The picture quality I send to LX for the LX9000 should be vastly improved in latency and detail since April.
I use it most flights in my glider, it does work. I use it mostly for planning whether AAT's are clear of high cloud, or have cumulus, and whether conditions are deteriorating towards home on long flights. I have reported a lot of bugs to LX and
collectively we found a lot of bugs and made it more reliable, but I do still see issues sometimes with it not loading for which the reasons are not clear to me.
I am consistently told almost everywhere I go fly around the world, that there is no cell reception in flight here due to phone tower angles or transmission powers or frequencies - but almost always when I actually mount my phone well above the canopy
rail and fly in that region, it works fine, well enough even to do occasional Facebook livestreams, even up to ~18kft.
As we already know from our FLARM antennas, our modern cockpits are extraordinarily effective faraday cages, but this seems to get forgotten in the context of mobile phones.
I had the idea to install a portable 4G router with a proper external antenna on my glider, but unfortunately the firmware seemed to be configured to switch towers less aggressively and the inflight results were far inferior to an ordinary mobile phone.
Maybe I was unlucky.
On Wednesday, 8 June 2022 at 11:22:03 am UTC+10, Ramy wrote:
Early in I tried to get a satellite picture on my LX9000 and was rarely successful. On the few occasions when I could see the satellite pic it was very hard to see the clouds. Perhaps I didn’t set things right. I guess part of the problem is that it
requires real time cellular connection which we rarely get. If there are any tips to get the satellite picture to show up reliably and clearly on LX9000 I would like to know.
Ramy
On Tuesday, June 7, 2022 at 4:14:00 AM UTC-7, Matthew Scutter wrote:
On Tuesday, 7 June 2022 at 4:37:28 am UTC+10, [email protected] wrote:
That is very cool to see the cloud cover during the day. Is SkySight maintaining a database of these images or do they get them from a public database? How long will they be stored?

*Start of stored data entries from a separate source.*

-- ==== Sys2Proof/Machine/Islands.lean ====
section
/-! DEFINITION. Matrix islands: the meanings of MMA, MACC and MSPARSE (12 R249 to R258) and the steps of an island: a command's entry, the
landing of a row, the release of tokens, and the ramp limiter's window (20 R412). -/

namespace Sys2Proof.Machine

/-! ### Banks and rows -/

/-- The bytes of some elements of a matrix type (03 R48). -/
def elemBytes (t : Ty) (n : Nat) : Nat :=
  match t with
  | .mx4 => n / 2
  | .bf16 => 2 * n
  | _ => n

/-- The code of an element of a packed array. -/
def arrayElem (t : Ty) (bs : Bytes) (i : Nat) : Nat :=
  match t with
  | .mx4 => nibbleAt bs i
  | .bf16 => numAt bs (2 * i) 2
  | _ => (byteAt bs i).toNat

/-- The positions of a row, and its length in bytes (12 R252). -/
def rowPositions (sparse : Bool) : Nat := if sparse then 512 else 256
def rowLen (t : Ty) (sparse : Bool) : Nat :=
  elemBytes t (rowPositions sparse) + (if t.isMx then rowPositions sparse / 32 else 0)

/-- Element `k` of column `c` of a bank, at its logical position (12 R251, R258). -/
def Bank.elem (b : Bank) (c k : Nat) : Nat :=
  if k ≥ b.kb then 0
  else if !b.sparse then arrayElem b.ty b.vals (c * b.kp + k)
  else
    let q := k / 4
    let m := nibbleAt b.metas (c * (b.kp / 4) + q)
    let at_ := fun (i : Nat) => arrayElem b.ty b.vals (c * (b.kp / 2) + 2 * q + i)
    if k % 4 = m % 4 then at_ 0 else if k % 4 = m / 4 then at_ 1 else 0

/-- The scale of a chunk of a column of a bank. -/
def Bank.scale (b : Bank) (c i : Nat) : Nat := (byteAt b.scales (c * (b.kp / 32) + i)).toNat

/-- A value with the two scales of its chunk (12 R253, 03 R66). -/
def scaledSum (t : Ty) (sa sb : Nat) (v : FVal) : FVal :=
  if !t.isMx then v
  else if sa = 0xFF || sb = 0xFF then .nan
  else fscale ((sa : Int) + sb - 254) v

/-- The rounded sum of one chunk of one column (03 R66). -/
def chunkSum (b : Bank) (a : Bytes) (sparse : Bool) (c i : Nat) : Nat :=
  let f := b.ty.fty
  let p := (List.range 32).foldl (fun acc k =>
    faddR false acc (fmul (decodeF f (arrayElem b.ty a (32 * i + k))) (decodeF f (b.elem c (32 * i + k))))) (fzero false)
  let p := if p.isZero then fzero false else p
  let sa := (byteAt a (elemBytes b.ty (rowPositions sparse) + i)).toNat
  roundF .f32 .rne false (scaledSum b.ty sa (b.scale c i) p)

/-- The chunk sums of every column of an island for a row (12 R253). -/
def rowTerms (b : Bank) (a : Bytes) (sparse : Bool) : List (List Nat) :=
  (List.range 256).map (fun c => (List.range (b.kp / 32)).map (fun i => chunkSum b a sparse c i))

/-- An accumulator row of an island, and its count. -/
def Island.row (x : Island) (r : Nat) : List Nat := NMap.getD x.acc r (List.replicate 256 0)
def Island.cnt (x : Island) (r : Nat) : Nat := NMap.getD x.count r 0

/-- A row's update added: every chunk in ascending order, the count raised (12 R253). -/
def Island.land (x : Island) (u : RowUpd) : Island :=
  { x with
    acc := if u.terms.isEmpty then x.acc
      else NMap.put x.acc u.row (((x.row u.row).zip u.terms).map (fun p => p.2.foldl addF32 p.1)),
    count := NMap.put x.count u.row (min 0xFFFF (x.cnt u.row + 1)) }

/-- The 128 bytes of a segment of a row. -/
def Island.segment (x : Island) (r sg : Nat) : Bytes := packElems 4 (((x.row r).drop (32 * sg)).take 32)

/-! ### Groups (12 R245, R246) -/

/-- The islands of a group, as row block and column block. -/
def State.groupOf (s : State) (d lead : Nat) : List (Nat × Nat) :=
  let x := s.island d lead
  (List.range x.rows).flatMap (fun i => (List.range x.cols).map (fun j => (i, j)))

/-- The number of the island at a place of a group. -/
def State.member (s : State) (d lead : Nat) (p : Nat × Nat) : Nat := lead + p.1 * (s.island d lead).cols + p.2

/-- The islands of a group that hold some rows, and those that hold some rows' segment. -/
def State.rowBlocks (s : State) (d lead g0 m : Nat) : List (Nat × Nat) :=
  (s.groupOf d lead).filter (fun p => p.1 * 256 < g0 + m && g0 < p.1 * 256 + 256)

/-- A sticky bit of an island's status, with a context's flag. -/
def State.islandNote (s : State) (d k bit flag : Nat) : State :=
  let s := s.modIsland d k (fun x => { x with stat := withBit x.stat bit })
  s.setStatus (s.island d k).ctx d flag

/-! ### Returned tokens (12 R249) -/

/-- A token returned to the station of a command, with its counts: the region may have ended. -/
def State.returnTok (s : State) (j : Job) (g : Tag) (res : Bytes) : State :=
  match s.region? j.fi.region with
  | none => s
  | some _ => s.settle j (s.emitRes j false (dests j.f) g .value (some res))

/-- A command's count as received (06 R132). -/
def State.cmdDone (s : State) (j : Job) : State := s.countRecv j.fi.at_ j.fi.stTag.phase 1

/-- The result token of a weights command that held a reply slot: the slot is freed, its set consumed (10 R203, 04 R87). -/
def State.weightsDone (s : State) (c : IslCmd) : State :=
  let t := c.job.fi.at_
  match (s.tile t).replies.find? (fun r => r.2.serial = c.id) with
  | none => s
  | some (k, _) =>
    let j := if s.level (s.regionCtx c.job.fi.region) = 0 then c.job else c.job.raiseLevel c.level
    let s := ((s.freeReply t k).serialDone t c.id).consume j.fi
    s.returnTok j j.fi.stTag []

/-- A weights command that ends with no result: its slot is freed, its set consumed. -/
def State.weightsGone (s : State) (c : IslCmd) : State :=
  let t := c.job.fi.at_
  match (s.tile t).replies.find? (fun r => r.2.serial = c.id) with
  | none => s
  | some (k, _) => ((s.freeReply t k).serialDone t c.id).consume c.job.fi

/-! ### Releases (12 R256) -/

/-- The rows of a range released on one island. -/
def State.release (s : State) (d lead : Nat) (p : Nat × Nat) (g0 m : Nat) (n : Option Nat) (j : Job) : State :=
  let k := s.member d lead p
  let rows := (List.range m).map (· + g0) |>.filter (fun g => g / 256 = p.1)
  let lastRow := rows.getLast?.getD 0
  let s := rows.foldl (fun s g =>
    let x := s.island d k
    let toks := (List.range 8).map (fun sg =>
      (⟨j, g * 32 + 8 * p.2 + sg, x.segment (g % 256) sg, g = lastRow && sg = 7⟩ : RelTok))
    let past : Bool := match n with
      | some n => decide (x.cnt (g % 256) > n)
      | none => false
    let s := if past then s.islandNote d k 1 8 else s
    s.modIsland d k (fun x => { x with
      outq := x.outq ++ toks, acc := NMap.del x.acc (g % 256), count := NMap.put x.count (g % 256) 0 })) s
  s.due (.releaseTokenOut d k)

/-- Whether a pending end is satisfied on an island. -/
def Island.satisfied (x : Island) (i : Nat) (e : PendEnd) : Bool :=
  (List.range e.m).all (fun t => (e.g0 + t) / 256 ≠ i || x.cnt ((e.g0 + t) % 256) ≥ e.n)

/-- The pending ends of an island tested in the order in which they entered. -/
def State.testEnds (s : State) (d lead : Nat) (p : Nat × Nat) : State :=
  let k := s.member d lead p
  (s.island d k).pend.foldl (fun s e =>
    if (s.island d k).satisfied p.1 e then
      let s := s.modIsland d k (fun x => { x with pend := removeFirst (fun q => q = e) x.pend })
      (s.release d lead p e.g0 e.m (some e.n) e.job).due (.islandCommandEntry d lead)
    else s) s

/-- The place of an island in its group. -/
def State.placeOf (s : State) (d k : Nat) : Nat × Nat :=
  let x := s.island d k
  ((k - x.lead) / max 1 x.cols, (k - x.lead) % max 1 x.cols)

/-- The oldest update of an island lands; the pending ends are tested (12 R253, R256). -/
def State.landOne (s : State) (d k : Nat) : State :=
  match (s.island d k).flight with
  | [] => s
  | u :: us =>
    let s := s.modIsland d k (fun x => { x.land u with flight := us })
    s.testEnds d (s.island d k).lead (s.placeOf d k)

/-- Every update of an island that has entered lands. -/
def State.landAll (s : State) (d k : Nat) : State :=
  (s.island d k).flight.foldl (fun s _ => s.landOne d k) s

/-! ### Commands taken into the array (12 R247, R248) -/

/-- The entry cycles of a row by its type, of any other command 1. -/
def IslOp.cycles : IslOp → Nat
  | .rows _ ty _ => match ty with
    | .mx4 => 1
    | .bf16 => 4
    | _ => 2
  | _ => 1

/-- The part of a packed array that holds the columns of column block `j`: `n` bits a column. -/
def columnSlice (bs : Bytes) (bits j : Nat) : Bytes := sliceB bs (j * 256 * bits / 8) (min (256 * bits / 8) (bs.length - j * 256 * bits / 8))

/-- The bank that a weights transfer fills on column block `j`. -/
def loadedBank (ty : Ty) (sparse : Bool) (kp kb nEl : Nat) (data : Bytes) (j : Nat) : Bank :=
  let per := if sparse then kp / 2 else kp
  let el := data.take nEl
  let sc := data.drop nEl
  { ty := ty, sparse := sparse, kp := kp, kb := kb,
    vals := columnSlice el (8 * elemBytes ty per) j,
    scales := if ty.isMx then columnSlice sc (8 * (kp / 32)) j else [] }

/-- The loading bank becomes active and the old active bank is emptied (12 R248). -/
def Island.switch (x : Island) : Island := { x with active := x.loading, loading := {} }

/-- A row taken into the islands of its row block (12 R253). -/
def State.rowEnter (s : State) (d lead g : Nat) (a : Bytes) (ty : Ty) (sparse : Bool) : State :=
  (s.rowBlocks d lead g 1).foldl (fun s p =>
    let k := s.member d lead p
    let b := (s.island d k).active
    let fits := b.ty ≠ .none && b.ty = ty && b.sparse = sparse
    let s := if fits then s else s.islandNote d k 2 7
    let u : RowUpd := ⟨g % 256, if fits then rowTerms b a sparse else []⟩
    let s := s.modIsland d k (fun x => { x with
      flight := x.flight ++ [u], stat := withField x.stat 16 16 (fieldOf x.stat 16 16 + 1) })
    s.due (.rowUpdateLand d k)) s

/-- A scale rewrite at one island (12 R254). -/
def State.scaleEnter (s : State) (d lead : Nat) (p : Nat × Nat) (f : Nat) (bs : Bytes) : State :=
  let k := s.member d lead p
  let x := s.island d k
  if x.active.ty = .none then s.islandNote d k 2 7
  else
    let kc := x.active.kp / 32
    let s := s.modIsland d k (fun x => { x with active := { x.active with
      scales := bs.zipIdx.foldl (fun sc q =>
        let i := f + q.2
        if i / kc / 256 = p.2 then
          let at_ := (i / kc % 256) * kc + i % kc
          overlay (sc ++ zeros (at_ + 1 - sc.length)) at_ [q.1]
        else sc) x.active.scales } })
    if (f + bs.length - 1) / kc ≥ 256 * x.cols then s.islandNote d k 2 7 else s

/-- The first group of a metadata array that breaks 2:4 sparsity: column, group and nibble (12 R258). -/
def badMeta (bs : Bytes) (nb kp : Nat) : Option (Nat × Nat × Nat) :=
  ((List.range nb).flatMap (fun c => (List.range (kp / 4)).map (fun q => (c, q)))).findSome? (fun g =>
    let m := nibbleAt bs (g.1 * (kp / 4) + g.2)
    if m / 4 ≤ m % 4 then some (g.1, g.2, m) else none)

/-- The sparse-metadata fault (12 R258, 18 R369). -/
def State.metaFault (s : State) (d lead : Nat) (j : Job) (bad : Option (Nat × Nat × Nat)) : State :=
  let s := (s.groupOf d lead).foldl (fun s p =>
    s.modIsland d (s.member d lead p) (fun x => { x with loading := {}, stat := withBit x.stat 0 })) s
  let s := s.modIsland d lead (fun x => { x with held := true, busy := false })
  let (c, q, m) := bad.getD (0, 0, 0)
  let k := s.member d lead (0, c / 256)
  s.raiseFault { index := 4, sync := false, ctx := s.regionCtx j.fi.region, die := d, tile := some j.fi.tile,
                 region := j.fi.region, job := some j, block := j.fi.block,
                 detail := leBytes 2 k ++ leBytes 2 c ++ leBytes 2 q ++ leBytes 1 m ++ leBytes 1 (if bad.isSome then 0 else 1) }

/-- A metadata transfer at its entry (12 R258). -/
def State.metaEnter (s : State) (d lead : Nat) (c : IslCmd) (kp nb : Nat) : State :=
  let sparse := (s.groupOf d lead).all (fun p =>
    let b := (s.island d (s.member d lead p)).loading
    b.ty ≠ .none && b.sparse)
  if !sparse then (s.weightsGone c).metaFault d lead c.job none
  else match badMeta c.data nb kp with
    | some b => (s.weightsGone c).metaFault d lead c.job (some b)
    | none =>
      let s := (s.groupOf d lead).foldl (fun s p =>
        s.modIsland d (s.member d lead p) (fun x => { x with
          loading := { x.loading with metas := columnSlice c.data (4 * (kp / 4)) p.2 } }.switch)) s
      (s.modIsland d lead (fun x => { x with busy := false })).weightsDone c

/-- The effect of a command at its entry, but for rows (12 R251 to R258). -/
def State.cmdEnter (s : State) (d lead : Nat) (c : IslCmd) : State :=
  let j := c.job
  let each := fun (s : State) (ps : List (Nat × Nat)) (g : State → Nat × Nat → Nat → State) =>
    ps.foldl (fun s p => g s p (s.member d lead p)) s
  let landed := fun (s : State) (ps : List (Nat × Nat)) => each s ps (fun s _ k => s.landAll d k)
  let all := s.groupOf d lead
  let seg := fun (g0 sg : Nat) => (s.rowBlocks d lead g0 1).filter (fun p => p.2 = sg / 8)
  match c.op with
  | .rows _ _ _ => s
  | .load ty sparse kp kb _ nEl =>
    let s := each s all (fun s p k => s.modIsland d k (fun x =>
      let b := loadedBank ty sparse kp kb nEl c.data p.2
      if sparse then { x with loading := b } else { x with loading := b }.switch))
    (s.modIsland d lead (fun x => { x with busy := sparse })).weightsDone c
  | .metas kp nb => s.metaEnter d lead c kp nb
  | .scale f bs => ((each s all (fun s p _ => s.scaleEnter d lead p f bs)).returnTok j j.fi.stTag []).cmdDone j
  | .drain => ((landed s all).returnTok j j.fi.stTag (operandIn s j .none false)).cmdDone j
  | .mend g0 m n =>
    let ps := s.rowBlocks d lead g0 m
    let s := landed s ps
    let s := each s ps (fun s _ k =>
      (s.countSent j.fi.at_ j.fi.stTag.phase 1).modIsland d k (fun x => { x with pend := x.pend ++ [⟨g0, m, n, j⟩] }))
    (each s ps (fun s p _ => s.testEnds d lead p)).cmdDone j
  | .init g0 m =>
    let ps := s.rowBlocks d lead g0 m
    let s := landed s ps
    let s := each s ps (fun s p k => s.modIsland d k (fun x =>
      let mine := fun (r : Nat) => let g := p.1 * 256 + r; g0 ≤ g && g < g0 + m
      { x with acc := x.acc.filter (fun q => !mine q.1), count := x.count.filter (fun q => !mine q.1) }))
    ((each s ps (fun s p _ => s.testEnds d lead p)).returnTok j j.fi.stTag []).cmdDone j
  | .add g0 sg b =>
    let ps := seg g0 sg
    let s := landed s ps
    let s := each s ps (fun s _ k => s.modIsland d k (fun x =>
      let o := 32 * (sg % 8)
      let r := x.row (g0 % 256)
      { x with
        acc := NMap.put x.acc (g0 % 256) (r.zipIdx.map (fun q =>
          if o ≤ q.2 && q.2 < o + 32 then addF32 q.1 (numAt b (4 * (q.2 - o)) 4) else q.1)),
        count := NMap.put x.count (g0 % 256) (min 0xFFFF (x.cnt (g0 % 256) + 1)) }))
    ((each s ps (fun s p _ => s.testEnds d lead p)).returnTok j j.fi.stTag []).cmdDone j
  | .read g0 sg =>
    let ps := seg g0 sg
    let s := landed s ps
    let res := ((ps.head?).map (fun p => (s.island d (s.member d lead p)).segment (g0 % 256) (sg % 8))).getD []
    (s.returnTok j j.fi.stTag res).cmdDone j
  | .save g0 m =>
    let ps := s.rowBlocks d lead g0 m
    let s := landed s ps
    (each s ps (fun s p _ => (s.countSent j.fi.at_ j.fi.stTag.phase 1).release d lead p g0 m none j)).cmdDone j
  | .put g0 sg n b =>
    let ps := seg g0 sg
    let s := landed s ps
    let s := each s ps (fun s _ k => s.modIsland d k (fun x =>
      let o := 32 * (sg % 8)
      { x with
        acc := NMap.put x.acc (g0 % 256) ((x.row (g0 % 256)).zipIdx.map (fun q =>
          if o ≤ q.2 && q.2 < o + 32 then numAt b (4 * (q.2 - o)) 4 else q.1)),
        count := NMap.put x.count (g0 % 256) (min 0xFFFF (x.cnt (g0 % 256) + n)) }))
    ((each s ps (fun s p _ => s.testEnds d lead p)).returnTok j j.fi.stTag []).cmdDone j
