-- ==== Sys2Proof/Machine/Launch.lean ====
section
/-! DEFINITION. Work queues (06 R128 to R130), the checks of a launch record (06 R127), residency of its leases (09 R192 to R194), the
configuration of its region (06 R131), completion by waves and phases (06 R132 to R135). -/

namespace Sys2Proof.Machine

/-! ### A refused launch (06 R127) -/

/-- Why a launch is refused: check code, structure, offset of the failing field, index of the entry. -/
structure LaunchError where
  code : Nat := 0x11
  struct : Nat := 0
  off : Nat
  idx : Nat := 0
  deriving DecidableEq, Repr

/-- A queue changed. -/
def State.modQueue (s : State) (d q : Nat) (g : Queue → Queue) : State :=
  s.modDie d (fun x => { x with queues := NMap.put x.queues q (g (NMap.getD x.queues q {})) })

/-- A queue of a die. -/
def State.queue (s : State) (d q : Nat) : Queue := NMap.getD (s.die d).queues q {}

/-- Whether a context has a region or a launch under way. -/
def State.busy (s : State) (c : Nat) : Bool :=
  s.regions.any (fun p => p.2.launch.ctx = c) || s.launches.any (fun p => p.2.ctx = c)

/-- A running context with no region left and no launch under way is idle; at ORDERED and above a boundary is taken
(18 R366, 17 R358). -/
def State.settleCtx (s : State) (c : Nat) : State :=
  if (s.ctx c).st = .running && !s.busy c then
    let s := s.modCtx c (fun x => { x with st := .idle })
    if s.level c = 0 then s else s.due (.intervalBoundary c 1)
  else s

/-- A launch taken off: its slot is freed, its confirmed ranges leave the active lists, its queue is put in error. -/
def State.dropLaunch (s : State) (id : Nat) (l : Launch) : State :=
  let s := { s with launches := NMap.del s.launches id }
  let s := s.dropLeases l.ctx l.active
  let s := match l.slot with
    | none => s
    | some k => (s.modDie l.die (fun x => { x with resSlots := NMap.del x.resSlots k })).dropEvents (fun e => e = Event.reswaitTimeout l.die k)
  let s := s.modQueue l.die l.queue (fun q => { q with ctl := withBit q.ctl 62 })
  (s.settleCtx l.ctx).due (.queueDecision l.die)

/-- A launch refused by a check: Curator posts the event (06 R127, 20 R411). -/
def State.refuse (s : State) (id : Nat) (l : Launch) (e : LaunchError) : State :=
  (s.dropLaunch id l).curEvent l.die 0x0E l.ctx (l.queue + l.head.toNat * 2 ^ 16)
    ([BitVec.ofNat 8 e.code, BitVec.ofNat 8 e.struct] ++ leBytes 2 e.off ++ leBytes 4 e.idx)

/-! ### Work queues -/

/-- The ring entry of a queue's head. -/
def State.headRecord (s : State) (d q : Nat) : Bytes :=
  let r := s.queue d q
  s.readVa (fieldOf r.ctl 0 12) (fieldOf r.base 7 57 * 128 + 128 * (r.head.toNat % 2 ^ fieldOf r.ctl 24 4)) 128

/-- Whether a queue is enabled and without error, and holds a record that has not been taken. -/
def Queue.offers (q : Queue) : Bool := bitN q.ctl.toNat 63 && !bitN q.ctl.toNat 62 && q.head ≠ q.tail

/-- The launch that a queue's head would be. -/
def State.headLaunch (s : State) (d q : Nat) : Launch :=
  let r := s.queue d q
  { id := 0, ctx := fieldOf r.ctl 0 12, die := d, queue := q, head := r.head, irq := bitN r.ctl.toNat 61,
    record := s.headRecord d q, waitLevel := r.met }

/-- The first bad page of a range at its owner: the first address that no fitting page of the context covers (09 R192). The owner in
another package answers from outside (log entry 4). -/
def pageReach (ps : List PageMap) (w : Bool) : Nat → Nat → Nat
  | 0, a => a
  | k + 1, a =>
    match ps.find? (fun p => pdValid p.desc && p.va ≤ a && a < p.va + pdSize p.desc && (pdW p.desc || !w)) with
    | none => a
    | some p => pageReach ps w k (p.va + pdSize p.desc)
def State.badPage (s : State) (c : Nat) (r : LeaseRange) : Option Nat :=
  if r.size = 0 || vaPkg r.base ≠ s.pkg then none
  else
    let ps := (s.cd c (vaDie r.base)).pages
    let e := pageReach ps r.w (ps.length + 1) r.base
    if e < r.base + r.size then some (e / 65536 * 65536) else none

/-! ### Reading a launch record (06 R123 to R127) -/

/-- The narrowest scope that a level's domain allows (06 R121). -/
def leastScope (dom : Nat) : Nat :=
  match dom with
  | 0 | 1 => 4
  | 2 => 3
  | 3 => 2
  | 4 => 1
  | _ => 0

/-- The level words of a record. -/
def recLevel (r : Bytes) (k : Nat) : BitVec 16 := BitVec.ofNat 16 (numAt r (0x50 + 2 * k) 2)

/-- A check with the error that its failure gives. -/
def chk (b : Bool) (e : LaunchError) : Bool × LaunchError := (b, e)

/-- The first of some checks that fails. -/
def firstErr (l : List (Bool × LaunchError)) : Option LaunchError := (l.find? (·.1)).map (·.2)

Of course now we would love to see wind barbs superposed :)
At the moment we aim to keep them forever.
We generate them in-house from the raw data from NOAA, Japanese and European satellites, and are processing it very carefully to preserve the absolute maximum fidelity possible. If you find anywhere that has more detail from a real-time satellite, I
want to know about it :)
You get the same picture via SkySight on your LX devices.